After obtaining two sets of block edges, step 2, a set of block edges is assigned to a compute node so that the compute node can process the assigned set of block edges.

Step 3, determining each path formed by the edges in each block edge set, for example, the first block edge set is e1, e5, e6, the second block edge set is e2, e3, e4, and the paths with path length 1 in the first block edge set are: (v1, v2), (v1, v3), (v3, v6), the paths in the second set of partition edges with path length 1 are respectively: (v2, v4), (v4, v7), (v2, v5), the paths in the first set of tile edges with path length 2 are: (v1, v3, v,6), the paths in the second block edge set with path length 2 are respectively: (v2, v4, v 7).

And 4, forming each path formed by each block edge set into a path set processed by each computing node. For example, the paths formed by the first set of block edges, which are (v1, v2), (v1, v3), (v3, v6) and (v1, v3, v,6), respectively, constitute the set of paths for the processing of the first compute node; the paths formed by the second partition edge set are (v2, v4), (v4, v7), (v2, v5) and (v2, v4, v7), respectively, and constitute a processed path set of the second compute node. The "first" in the first computing node and the "second" in the second computing node are only for distinguishing the two computing nodes, and are not limited in sequence.

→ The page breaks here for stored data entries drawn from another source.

theorem transitHooks_keeps {s₀ s : State} (c : Crossing) (count : Nat) (h : Keeps s₀ s) :
    Keeps s₀ (State.transitHooks c count s) := by
  unfold State.transitHooks
  repeat' first
    | with_reducible assumption
    | with_reducible apply entryRecords_keeps
    | with_reducible apply entryMembers_keeps
    | with_reducible apply setOccupancy_keeps
    | with_reducible apply closeBatch_keeps
    | dsimp only
    | split

theorem endTransit_keeps {s₀ s : State} (u : UnitId) (h : Keeps s₀ s) : Keeps s₀ (State.endTransit u s) := by
  unfold State.endTransit
  repeat' first
    | with_reducible assumption
    | with_reducible apply transitHooks_keeps
    | with_reducible apply advance_keeps
    | split

theorem transitTest_keeps {s₀ s : State} (u : UnitId) (h : Keeps s₀ s) : Keeps s₀ (State.transitTest u s) := by
  unfold State.transitTest
  repeat' first
    | with_reducible assumption
    | with_reducible apply endTransit_keeps
    | dsimp only
    | split

theorem entryExpiry_keeps {s₀ s : State} (u : UnitId) (h : Keeps s₀ s) : Keeps s₀ (State.entryExpiry u s) := by
  unfold State.entryExpiry
  repeat' first
    | with_reducible assumption
    | ((with_reducible refine modUnit_slots _ _ ?hb ?ha ?_); (case hb => exact fun _ => rfl); (case ha => exact fun _ => rfl))
    | (with_reducible refine modUnit_keeps _ _ (fun k => mapActive_oneActive _ k) ?_)
    | with_reducible apply endTransit_keeps
    | dsimp only
    | split

theorem raiseMismatch_keeps {s₀ s : State} (u : UnitId) (v1 v2 : Nat) (h : Keeps s₀ s) :
    Keeps s₀ (State.raiseMismatch u v1 v2 s) := by
  unfold State.raiseMismatch
  repeat' first
    | with_reducible assumption
    | with_reducible apply emit_keeps
    | split

theorem mismatchHold_keeps {s₀ s : State} (u : UnitId) (h : Keeps s₀ s) : Keeps s₀ (State.mismatchHold u s) := by
  unfold State.mismatchHold
  repeat' first
    | with_reducible assumption
    | with_reducible apply setHold_keeps
    | ((with_reducible refine modUnit_slots _ _ ?hb ?ha ?_); (case hb => exact fun _ => rfl); (case ha => exact fun _ => rfl))
    | dsimp only
    | split

theorem onPassage_keeps {s₀ s : State} (u : UnitId) (d : Direction) (h : Keeps s₀ s) :
    Keeps s₀ (State.onPassage u d s) := by
  unfold State.onPassage
  repeat' first
    | with_reducible assumption
    | ((with_reducible refine modUnit_slots _ _ ?hb ?ha ?_); (case hb => exact fun _ => rfl); (case ha => exact fun _ => rfl))
    | with_reducible apply mismatchHold_keeps
    | with_reducible apply raiseMismatch_keeps
    | with_reducible apply transitTest_keeps
    | dsimp only
    | split

theorem releaseStep_keeps {s₀ s : State} (u : UnitId) (c : Crossing) (h : Keeps s₀ s) :
    Keeps s₀ (State.releaseStep u c s) := by
  unfold State.releaseStep
  repeat' first
    | with_reducible assumption
    | with_reducible apply releaseOwn_keeps
    | with_reducible apply releaseLower_keeps
    | with_reducible apply emit_keeps
    | with_reducible apply advance_keeps
    | dsimp only
    | split

theorem actStep_keeps {s₀ s : State} (u : UnitId) (h : Keeps s₀ s) : Keeps s₀ (State.actStep u s) := by
  unfold State.actStep
  repeat' first
    | with_reducible assumption
    | with_reducible apply reserve_keeps
    | with_reducible apply reserveTest_keeps
    | with_reducible apply equalizeTest_keeps
    | with_reducible apply askMotion_keeps
    | with_reducible apply transitTest_keeps
    | with_reducible apply releaseStep_keeps
    | dsimp only
    | split

theorem claimsComplete_keeps {s₀ s : State} (u : UnitId) (h : Keeps s₀ s) : Keeps s₀ (State.claimsComplete u s) := by
  unfold State.claimsComplete
  repeat' first
    | with_reducible assumption
    | with_reducible apply advance_keeps
    | ((with_reducible refine modUnit_slots _ _ ?hb ?ha ?_); (case hb => exact fun _ => rfl); (case ha => exact fun _ => rfl))
    | with_reducible apply actStep_keeps
    | dsimp only
    | split

theorem claimStep_keeps {s₀ s : State} (u : UnitId) (h : Keeps s₀ s) : Keeps s₀ (State.claimStep u s) := by
  unfold State.claimStep
  repeat' first
    | with_reducible assumption
    | ((with_reducible refine modUnit_slots _ _ ?hb ?ha ?_); (case hb => exact fun _ => rfl); (case ha => exact fun _ => rfl))
    | with_reducible apply askOwn_keeps
    | with_reducible apply askLower_keeps
    | with_reducible apply claimsComplete_keeps
    | dsimp only
    | split

theorem enterStep_keeps {s₀ s : State} (u : UnitId) (h : Keeps s₀ s) : Keeps s₀ (State.enterStep u s) := by
  unfold State.enterStep
  repeat' first
    | with_reducible assumption
    | with_reducible apply claimStep_keeps
    | with_reducible apply actStep_keeps
    | dsimp only
    | split

theorem claimOn_keeps {s₀ s : State} (u : UnitId) (h : Keeps s₀ s) : Keeps s₀ (State.claimOn u s) := by
  unfold State.claimOn
  repeat' first
    | with_reducible assumption
    | with_reducible apply claimStep_keeps
    | split

theorem giveOwn_keeps {s₀ s : State} (u : UnitId) (h : Keeps s₀ s) : Keeps s₀ (State.giveOwn u s) := by
  unfold State.giveOwn
  repeat' first
    | with_reducible assumption
    | with_reducible apply releaseOwn_keeps
    | split

theorem onOwnClaim_keeps {s₀ s : State} (u : UnitId) (n : OwnNotice) (h : Keeps s₀ s) :
    Keeps s₀ (State.onOwnClaim u n s) := by
  unfold State.onOwnClaim
  repeat' first
    | with_reducible assumption
    | with_reducible apply claimOn_keeps
    | ((with_reducible refine modUnit_slots _ _ ?hb ?ha ?_); (case hb => exact fun _ => rfl); (case ha => exact fun _ => rfl))
    | with_reducible apply giveOwn_keeps
    | with_reducible apply setHold_keeps
    | dsimp only
    | split

theorem onHolderFree_keeps {s₀ s : State} (h : Keeps s₀ s) : Keeps s₀ (State.onHolderFree s) := by
  unfold State.onHolderFree
  repeat' first
    | with_reducible assumption
    | with_reducible apply claimOn_keeps
    | (with_reducible refine foldl_keeps _ _ (fun _ _ _ => ?_) ?_)
    | (intro _)
    | dsimp only
    | split

theorem freezePeer_keeps {s₀ s : State} (h : Keeps s₀ s) : Keeps s₀ (State.freezePeer s) := by
  unfold State.freezePeer
  repeat' first
    | with_reducible assumption
    | ((with_reducible refine modUnit_slots _ _ ?hb ?ha ?_); (case hb => exact fun _ => rfl); (case ha => exact fun _ => rfl))
    | with_reducible apply withdrawMotion_keeps
    | with_reducible apply placeSafety_keeps
    | dsimp only
    | split

theorem onLowerClaim_keeps {s₀ s : State} (n : LowerNotice) (h : Keeps s₀ s) : Keeps s₀ (State.onLowerClaim n s) := by
  unfold State.onLowerClaim
  repeat' first
    | with_reducible assumption
    | with_reducible apply claimOn_keeps
    | with_reducible apply giveOwn_keeps
    | ((with_reducible refine modUnit_slots _ _ ?hb ?ha ?_); (case hb => exact fun _ => rfl); (case ha => exact fun _ => rfl))
    | with_reducible apply freezePeer_keeps
    | with_reducible apply setHold_keeps
    | dsimp only
    | split

theorem claimRetry_keeps {s₀ s : State} (u : UnitId) (h : Keeps s₀ s) : Keeps s₀ (State.claimRetry u s) := by
  unfold State.claimRetry
  repeat' first
    | with_reducible assumption
    | ((with_reducible refine modUnit_slots _ _ ?hb ?ha ?_); (case hb => exact fun _ => rfl); (case ha => exact fun _ => rfl))
    | with_reducible apply claimOn_keeps
    | dsimp only
    | split

/-- A slot whose ACTIVE crossing waits again holds none ACTIVE. -/
theorem requeued_slot (x : CrossSlot) (m : Nat) :
    (match x with
      | .active c => CrossSlot.waiting { c with mark := m, requeued := true }
      | y => y).active? = none := by cases x <;> rfl

theorem requeue_keeps {s₀ s : State} (u : UnitId) (h : Keeps s₀ s) : Keeps s₀ (State.requeue u s) := by
  unfold State.requeue
  repeat' first
    | with_reducible assumption
    | with_reducible apply giveOwn_keeps
    | with_reducible apply leaveLower_keeps
    | ((with_reducible refine modUnit_keeps _ _ ?hf ?_); (case hf => exact fun _ => Or.inl (requeued_slot _ _)))
    | with_reducible apply emits_keeps
    | with_reducible apply beginCrossing_keeps
    | dsimp only
    | split

theorem withdrawWaiting_keeps {s₀ s : State} (u : UnitId) (h : Keeps s₀ s) : Keeps s₀ (State.withdrawWaiting u s) := by
  unfold State.withdrawWaiting
  repeat' first
    | with_reducible assumption
    | with_reducible apply withdraw_keeps
    | split

theorem restartStep_keeps {s₀ s : State} (u : UnitId) (h : Keeps s₀ s) : Keeps s₀ (State.restartStep u s) := by
  unfold State.restartStep
  repeat' first
    | with_reducible assumption
    | with_reducible apply withdrawWaiting_keeps
    | ((with_reducible refine modUnit_slots _ _ ?hb ?ha ?_); (case hb => exact fun _ => rfl); (case ha => exact fun _ => rfl))
    | with_reducible apply requeue_keeps
    | with_reducible apply claimStep_keeps
    | with_reducible apply reserve_keeps
    | with_reducible apply actStep_keeps
    | dsimp only
    | split

theorem alarmWaitTest_keeps {s₀ s : State} (h : Keeps s₀ s) : Keeps s₀ (State.alarmWaitTest s) := by
  unfold State.alarmWaitTest
  repeat' first
    | with_reducible assumption
    | with_reducible apply restartStep_keeps
    | (with_reducible refine foldl_keeps _ _ (fun _ _ _ => ?_) ?_)
    | (intro _)
    | dsimp only
    | split

theorem peerRestartTest_keeps {s₀ s : State} (h : Keeps s₀ s) : Keeps s₀ (State.peerRestartTest s) := by
  unfold State.peerRestartTest
  repeat' first
    | with_reducible assumption
    | with_reducible apply restartStep_keeps
    | dsimp only
    | split

theorem freezeUnits_keeps {s₀ s : State} (h : Keeps s₀ s) : Keeps s₀ (State.freezeUnits s) := by
  unfold State.freezeUnits
  exact foldl_keeps _ _ (fun s u h => modUnit_slots u _ (fun b => by split <;> rfl) (fun b => by split <;> rfl) h) h

theorem unfreezeUnits_keeps {s₀ s : State} (h : Keeps s₀ s) : Keeps s₀ (State.unfreezeUnits s) := by
  unfold State.unfreezeUnits
  repeat' first
    | with_reducible assumption
    | ((with_reducible refine modUnit_slots _ _ ?hb ?ha ?_); (case hb => exact fun _ => rfl); (case ha => exact fun _ => rfl))
    | with_reducible apply peerRestartTest_keeps
    | with_reducible apply restartStep_keeps
    | (with_reducible refine foldl_keeps _ _ (fun _ _ _ => ?_) ?_)
    | (intro _)
    | dsimp only
    | split

theorem recoveryRestart_keeps {s₀ s : State} (u : UnitId) (key : BatchKey) (st : Step) (h : Keeps s₀ s) :
    Keeps s₀ (State.recoveryRestart u key st s) := by
  unfold State.recoveryRestart
  repeat' first
    | with_reducible assumption
    | with_reducible apply restartStep_keeps
    | dsimp only
    | split

theorem transitRecovered_keeps {s₀ s : State} (u : UnitId) (h : Keeps s₀ s) : Keeps s₀ (State.transitRecovered u s) := by
  unfold State.transitRecovered
  repeat' first
    | with_reducible assumption
    | with_reducible apply restartStep_keeps
    | dsimp only
    | split

theorem timeoutRecovered_keeps {s₀ s : State} (u : UnitId) (h : Keeps s₀ s) : Keeps s₀ (State.timeoutRecovered u s) := by
  unfold State.timeoutRecovered
  repeat' first
    | with_reducible assumption
    | with_reducible apply requeue_keeps
    | dsimp only
    | split

theorem recoverGate_keeps {s₀ s : State} (u : UnitId) (e : Element) (h : Keeps s₀ s) :
    Keeps s₀ (State.recoverGate u e s) := by
  unfold State.recoverGate
  repeat' first
    | with_reducible assumption
    | ((with_reducible refine modUnit_slots _ _ ?hb ?ha ?_); (case hb => exact fun _ => rfl); (case ha => exact fun _ => rfl))
    | with_reducible apply onSlotFree_keeps
    | dsimp only

theorem motionComplete_keeps {s₀ s : State} (u : UnitId) (h : Keeps s₀ s) : Keeps s₀ (State.motionComplete u s) := by
  unfold State.motionComplete
  repeat' first
    | with_reducible assumption
    | with_reducible apply advance_keeps
    | with_reducible apply equalizeTest_keeps
    | dsimp only
    | split

theorem stepMotion_keeps {s₀ s : State} (u : UnitId) (e : Element) (t : Target) (n : MotionNotice) (atOnce : Bool) (h : Keeps s₀ s) :
    Keeps s₀ (State.stepMotion u e t n atOnce s) := by
  unfold State.stepMotion
  repeat' first
    | with_reducible assumption
    | with_reducible apply motionComplete_keeps
    | with_reducible apply setHold_keeps
    | with_reducible apply emit_keeps
    | with_reducible apply alarmWaitTest_keeps
    | with_reducible apply doIf_keeps
    | with_reducible apply placeSafety_keeps
    | with_reducible apply askMotion_keeps
    | ((with_reducible refine modUnit_slots _ _ ?hb ?ha ?_); (case hb => exact fun _ => rfl); (case ha => exact fun _ => rfl))
    | dsimp only
    | split

theorem recoveryMotion_keeps {s₀ s : State} (u : UnitId) (e : Element) (n : MotionNotice) (atOnce : Bool) (h : Keeps s₀ s) :
    Keeps s₀ (State.recoveryMotion u e n atOnce s) := by
  unfold State.recoveryMotion
  repeat' first
    | with_reducible assumption
    | ((with_reducible refine modUnit_slots _ _ ?hb ?ha ?_); (case hb => exact fun _ => rfl); (case ha => exact fun _ => rfl))
    | with_reducible apply doIf_keeps
    | with_reducible apply emit_keeps
    | dsimp only
    | split

theorem onMotion_keeps {s₀ s : State} (u : UnitId) (e : Element) (t : Target) (n : MotionNotice) (atOnce : Bool) (h : Keeps s₀ s) :
    Keeps s₀ (State.onMotion u e t n atOnce s) := by
  unfold State.onMotion
  repeat' first
    | with_reducible assumption
    | with_reducible apply recoveryMotion_keeps
    | with_reducible apply stepMotion_keeps
    | dsimp only
    | split

theorem suspendClaims_keeps {s₀ s : State} (h : Keeps s₀ s) : Keeps s₀ (State.suspendClaims s) := by
  unfold State.suspendClaims
  repeat' first
    | with_reducible assumption
    | with_reducible apply withdrawOwn_keeps
    | with_reducible apply withdrawLower_keeps
    | ((with_reducible refine modUnit_slots _ _ ?hb ?ha ?_); (case hb => exact fun _ => rfl); (case ha => exact fun _ => rfl))
    | (with_reducible refine foldl_keeps _ _ (fun _ _ _ => ?_) ?_)
    | (intro _)
    | dsimp only
    | split

theorem localResume_keeps {s₀ s : State} (h : Keeps s₀ s) : Keeps s₀ (State.localResume s) := by
  unfold State.localResume
  repeat' first
    | with_reducible assumption
    | with_reducible apply claimStep_keeps
    | with_reducible apply onSlotFree_keeps
    | (with_reducible refine foldl_keeps _ _ (fun _ _ _ => ?_) ?_)
    | (intro _)
    | dsimp only
    | split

And 5, based on the path set processed by each computing node, expanding the numerical value of the length of the searched sampling path to subtract one edge except for the initial edge by taking the initial edge in the block edge set distributed by the computing node as the initial edge and along the direction that the initial edge in the block edge set has other edges.

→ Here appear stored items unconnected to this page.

-- ==== Sys2Proof/Laws/VesselLaws.lean ====
section
/-! SUPPORT. The vessel table keeps one entry per registration (R167). -/

namespace Sys2Proof.Machine
open Sys2Proof

theorem holdsReg_iff (r : BitVec 32) (o : Option Vessel) : holdsReg r o = true ↔ ∃ v, o = some v ∧ v.registration = r := by
  cases o with
  | none => simp [holdsReg]
  | some v => simp [holdsReg]

/-- The slot in which an entry for a registration may stand: no other slot holds the registration. -/
def VesselTable.Fit (t : VesselTable) (r : BitVec 32) : VesselSlot → Prop
  | .home i => i = homeSlot r ∧ ∀ j : Fin 16, holdsReg r t.overflow[j] = false
  | .overflow i => holdsReg r t.home[homeSlot r] = false ∧ ∀ j : Fin 16, holdsReg r t.overflow[j] = true → j = i

theorem put_onePerVessel {t : VesselTable} {x : VesselSlot} {v : Vessel} (hx : t.Fit v.registration x)
    (h : t.OnePerVessel) : (t.put x (some v)).OnePerVessel := by
  obtain ⟨h1, h2, h3⟩ := h
  cases x with
  | home i =>
    obtain ⟨rfl, hno⟩ := hx
    refine ⟨?_, ?_, h3⟩
    · intro j w hw
      by_cases hj : homeSlot v.registration = j
      · subst hj
        have : w = v := by simpa [VesselTable.put] using hw.symm
        rw [this]
      · have hv : (homeSlot v.registration).val ≠ j.val := fun e => hj (Fin.ext e)
        exact h1 j w (by simpa [VesselTable.put, Vector.getElem_set, hv] using hw)
    · intro j w hw
      have hw' : t.overflow[j] = some w := hw
      have old := h2 j w hw'
      by_cases hj : homeSlot v.registration = homeSlot w.registration
      · have : w.registration ≠ v.registration := by
          intro e
          have := hno j
          rw [hw'] at this
          simp [holdsReg, e] at this
        simp [VesselTable.put, ← hj, holdsReg, Ne.symm this]
      · have hv : (homeSlot v.registration).val ≠ (homeSlot w.registration).val := fun e => hj (Fin.ext e)
        simpa [VesselTable.put, Vector.getElem_set, hv] using old
  | overflow i =>
    obtain ⟨hhome, huniq⟩ := hx
    have get : ∀ (j : Fin 16) (w : Vessel), (t.put (.overflow i) (some v)).overflow[j] = some w →
        (j = i ∧ w = v) ∨ (j ≠ i ∧ t.overflow[j] = some w) := by
      intro j w hw
      by_cases hj : i = j
      · subst hj
        left
        exact ⟨rfl, by simpa [VesselTable.put] using hw.symm⟩
      · right
        have hv : i.val ≠ j.val := fun e => hj (Fin.ext e)
        exact ⟨fun e => hj e.symm, by simpa [VesselTable.put, Vector.getElem_set, hv] using hw⟩
    refine ⟨h1, ?_, ?_⟩
    · intro j w hw
      rcases get j w hw with ⟨-, rfl⟩ | ⟨-, hw'⟩
      · exact hhome
      · exact h2 j w hw'
    · intro j k w u hw hu hr
      rcases get j w hw with ⟨hj, rfl⟩ | ⟨hj, hw'⟩ <;> rcases get k u hu with ⟨hk, rfl⟩ | ⟨hk, hu'⟩
      · rw [hj, hk]
      · exact absurd (huniq k ((holdsReg_iff _ _).mpr ⟨u, hu', hr.symm⟩)) hk
      · exact absurd (huniq j ((holdsReg_iff _ _).mpr ⟨w, hw', hr⟩)) hj
      · exact h3 j k w u hw' hu' hr

/-- Entries that go, or change in another field than the registration, leave the table one entry per registration. -/
theorem shrink_onePerVessel {t u : VesselTable}
    (hh : ∀ (i : Fin 256) (v : Vessel), u.home[i] = some v → ∃ w, t.home[i] = some w ∧ w.registration = v.registration)
    (ho : ∀ (i : Fin 16) (v : Vessel), u.overflow[i] = some v → ∃ w, t.overflow[i] = some w ∧ w.registration = v.registration)
    (h : t.OnePerVessel) : u.OnePerVessel := by
  obtain ⟨h1, h2, h3⟩ := h
  refine ⟨?_, ?_, ?_⟩
  · intro i v hv
    obtain ⟨w, hw, hr⟩ := hh i v hv
    rw [← hr]; exact h1 i w hw
  · intro i v hv
    obtain ⟨w, hw, hr⟩ := ho i v hv
    have old := h2 i w hw
    by_contra hc
    have hc : holdsReg v.registration u.home[homeSlot v.registration] = true := by
      cases hb : holdsReg v.registration u.home[homeSlot v.registration] with
      | true => rfl
      | false => exact absurd hb hc
    obtain ⟨x, hx, hxr⟩ := (holdsReg_iff _ _).mp hc
    obtain ⟨y, hy, hyr⟩ := hh _ x hx
    have old' : ∀ r, w.registration = r → holdsReg r t.home[homeSlot r] = false := by rintro _ rfl; exact old
    have old := old' _ hr
    rw [(holdsReg_iff _ _).mpr ⟨y, hy, hyr.trans hxr⟩] at old
    cases old
  · intro i j v w hv hw hr
    obtain ⟨v', hv', hr1⟩ := ho i v hv
    obtain ⟨w', hw', hr2⟩ := ho j w hw
    exact h3 i j v' w' hv' hw' (hr1.trans (hr.trans hr2.symm))

theorem putNone_onePerVessel {t : VesselTable} (x : VesselSlot) (h : t.OnePerVessel) : (t.put x none).OnePerVessel := by
  refine shrink_onePerVessel ?_ ?_ h
  · intro i v hv
    refine ⟨v, ?_, rfl⟩
    cases x with
    | overflow j => exact hv
    | home j =>
      by_cases hj : j.val = i.val
      · exfalso
        have : j = i := Fin.ext hj
        subst this
        simp [VesselTable.put] at hv
      · simpa [VesselTable.put, Vector.getElem_set, hj] using hv
  · intro i v hv
    refine ⟨v, ?_, rfl⟩
    cases x with
    | home j => exact hv
    | overflow j =>
      by_cases hj : j.val = i.val
      · exfalso
        have : j = i := Fin.ext hj
        subst this
        simp [VesselTable.put] at hv
      · simpa [VesselTable.put, Vector.getElem_set, hj] using hv

theorem map_onePerVessel {t : VesselTable} (f : Option Vessel → Option Vessel)
    (hf : ∀ o v, f o = some v → ∃ w, o = some w ∧ w.registration = v.registration) (h : t.OnePerVessel) :
    VesselTable.OnePerVessel { home := t.home.map f, overflow := t.overflow.map f } := by
  refine shrink_onePerVessel ?_ ?_ h
  · intro i v hv
    exact hf _ v (by simpa using hv)
  · intro i v hv
    exact hf _ v (by simpa using hv)

/-- Where a lookup finds a registration, no other slot holds it. -/
theorem find_fit {t : VesselTable} {r : BitVec 32} {x : VesselSlot} (h : t.find r = some x) (k : t.OnePerVessel) :
    t.Fit r x ∧ ∃ v, t.at x = some v ∧ v.registration = r := by
  obtain ⟨-, h2, h3⟩ := k
  unfold VesselTable.find at h
  split at h
  · rename_i hh
    cases h
    obtain ⟨v, hv, hr⟩ := (holdsReg_iff _ _).mp hh
    refine ⟨⟨rfl, fun j => ?_⟩, v, hv, hr⟩
    cases hb : holdsReg r t.overflow[j] with
    | false => rfl
    | true =>
      obtain ⟨w, hw, rfl⟩ := (holdsReg_iff _ _).mp hb
      have := h2 j w hw
      rw [hh] at this; cases this
  · rename_i hh
    obtain ⟨i, hi, rfl⟩ := Option.map_eq_some_iff.mp h
    have hhold := List.find?_some hi
    obtain ⟨v, hv, hr⟩ := (holdsReg_iff _ _).mp hhold
    refine ⟨⟨by simpa using hh, fun j hj => ?_⟩, v, hv, hr⟩
    obtain ⟨w, hw, hwr⟩ := (holdsReg_iff _ _).mp hj
    exact h3 j i w v hw hv (hwr.trans hr.symm)

/-- Where a lookup misses, an insert's place is one no other slot contests. -/
theorem place_fit {t : VesselTable} {r : BitVec 32} {now : Option (BitVec 16 × Nat)} {p : Nat} {x : VesselSlot}
    (h : t.find r = none) (hp : t.placeFor r now p = some x) : t.Fit r x := by
  have hhome : holdsReg r t.home[homeSlot r] = false := by
    unfold VesselTable.find at h
    split at h
    · cases h
    · rename_i hh; simpa using hh
  have hover : ∀ j : Fin 16, holdsReg r t.overflow[j] = false := by
    intro j
    unfold VesselTable.find at h
    rw [hhome] at h
    simp only [Bool.false_eq_true, if_false, Option.map_eq_none_iff] at h
    have := List.find?_eq_none.mp h j (List.mem_finRange j)
    simpa using this
  have hfit : ∀ x, (x = .home (homeSlot r) ∨ ∃ i, x = .overflow i) → t.Fit r x := by
    rintro x (rfl | ⟨i, rfl⟩)
    · exact ⟨rfl, hover⟩
    · exact ⟨hhome, fun j hj => by rw [hover j] at hj; cases hj⟩
  apply hfit
  unfold VesselTable.placeFor at hp
  split at hp
  · cases hp; exact Or.inl rfl
  · split at hp
    · cases hp; exact Or.inr ⟨_, rfl⟩
    · split at hp
      · cases hp; exact Or.inl rfl
      · cases hp

end Sys2Proof.Machine
end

And 6, expanding and searching the blocked edges intensively along the initial edge, wherein the number of the edges is the same as that of all the edges of the sampling path length, and a target path is formed.

Based on the path set processed by the first computing node, referring to fig. 4, the specific application example in step 5 above: assuming that the value of the sampling path length is 2 as an example, the path set processed by the first compute node is directly used: then based on the set of paths processed by the first compute node, respectively include: (v1, v2), (v1, v3), (v3, v6) and (v1, v3, v,6), starting from the starting edges e1 and e5 in the first block edge set allocated by the computing node, in the direction in which the rest edges exist in the first block edge set, i.e., in the direction toward the rest edge e6 in the figure, and in the rightward direction in the figure, the edges other than the starting edges e1 and e5 are found out in a spreading manner, and the edges other than the starting edges e1 and e5 are the edges obtained by subtracting one from the value 2 of the sampling path length, i.e., the edges other than the starting edges e1 and e5, i.e., no other edges exist behind the starting edge e1, only the other edges e6 in the rest edges are determined.

In the above specific application example in step 6, the first partitioning edge set is expanded along the start edge e1 to find all edges with the same number of edges as the value 2 of the sampling path length, that is, the start edge e5 and the other edges e6, to form the target path.

Based on the path set processed by the second computing node, referring to fig. 5, the specific application example in step 5 above: assuming that the value of the sampling path length is 2 as an example, the path set processed by the second computing node is directly used: then based on the set of paths processed by the second compute node, respectively include: (v2, v4), (v4, v7), (v2, v5) and (v2, v4, v7), starting from the starting edges e2 and e3 in the second set of block edges allocated by the computing node, in the direction in which the remaining edges exist in the second set of block edges, that is, in the direction toward the remaining edge e4 in the figure, in the rightward direction in the figure, the edges other than the starting edges e2 and e3 are found by expanding, and the edges other than the starting edges e2 and e3 are the edges obtained by subtracting one from the value 2 of the sampling path length, that is, the edges other than the starting edges e2 and e3, that is, because there are no other edges behind the starting edge e2, only the other edges e4 in the remaining edges are determined.

In the above specific application example in step 6, the second partition edge set expands and finds all the edges with the same number of edges as the value 2 of the sampling path length, that is, the starting edge e3 and the other edges e4, along the starting edge e3 to form the target path.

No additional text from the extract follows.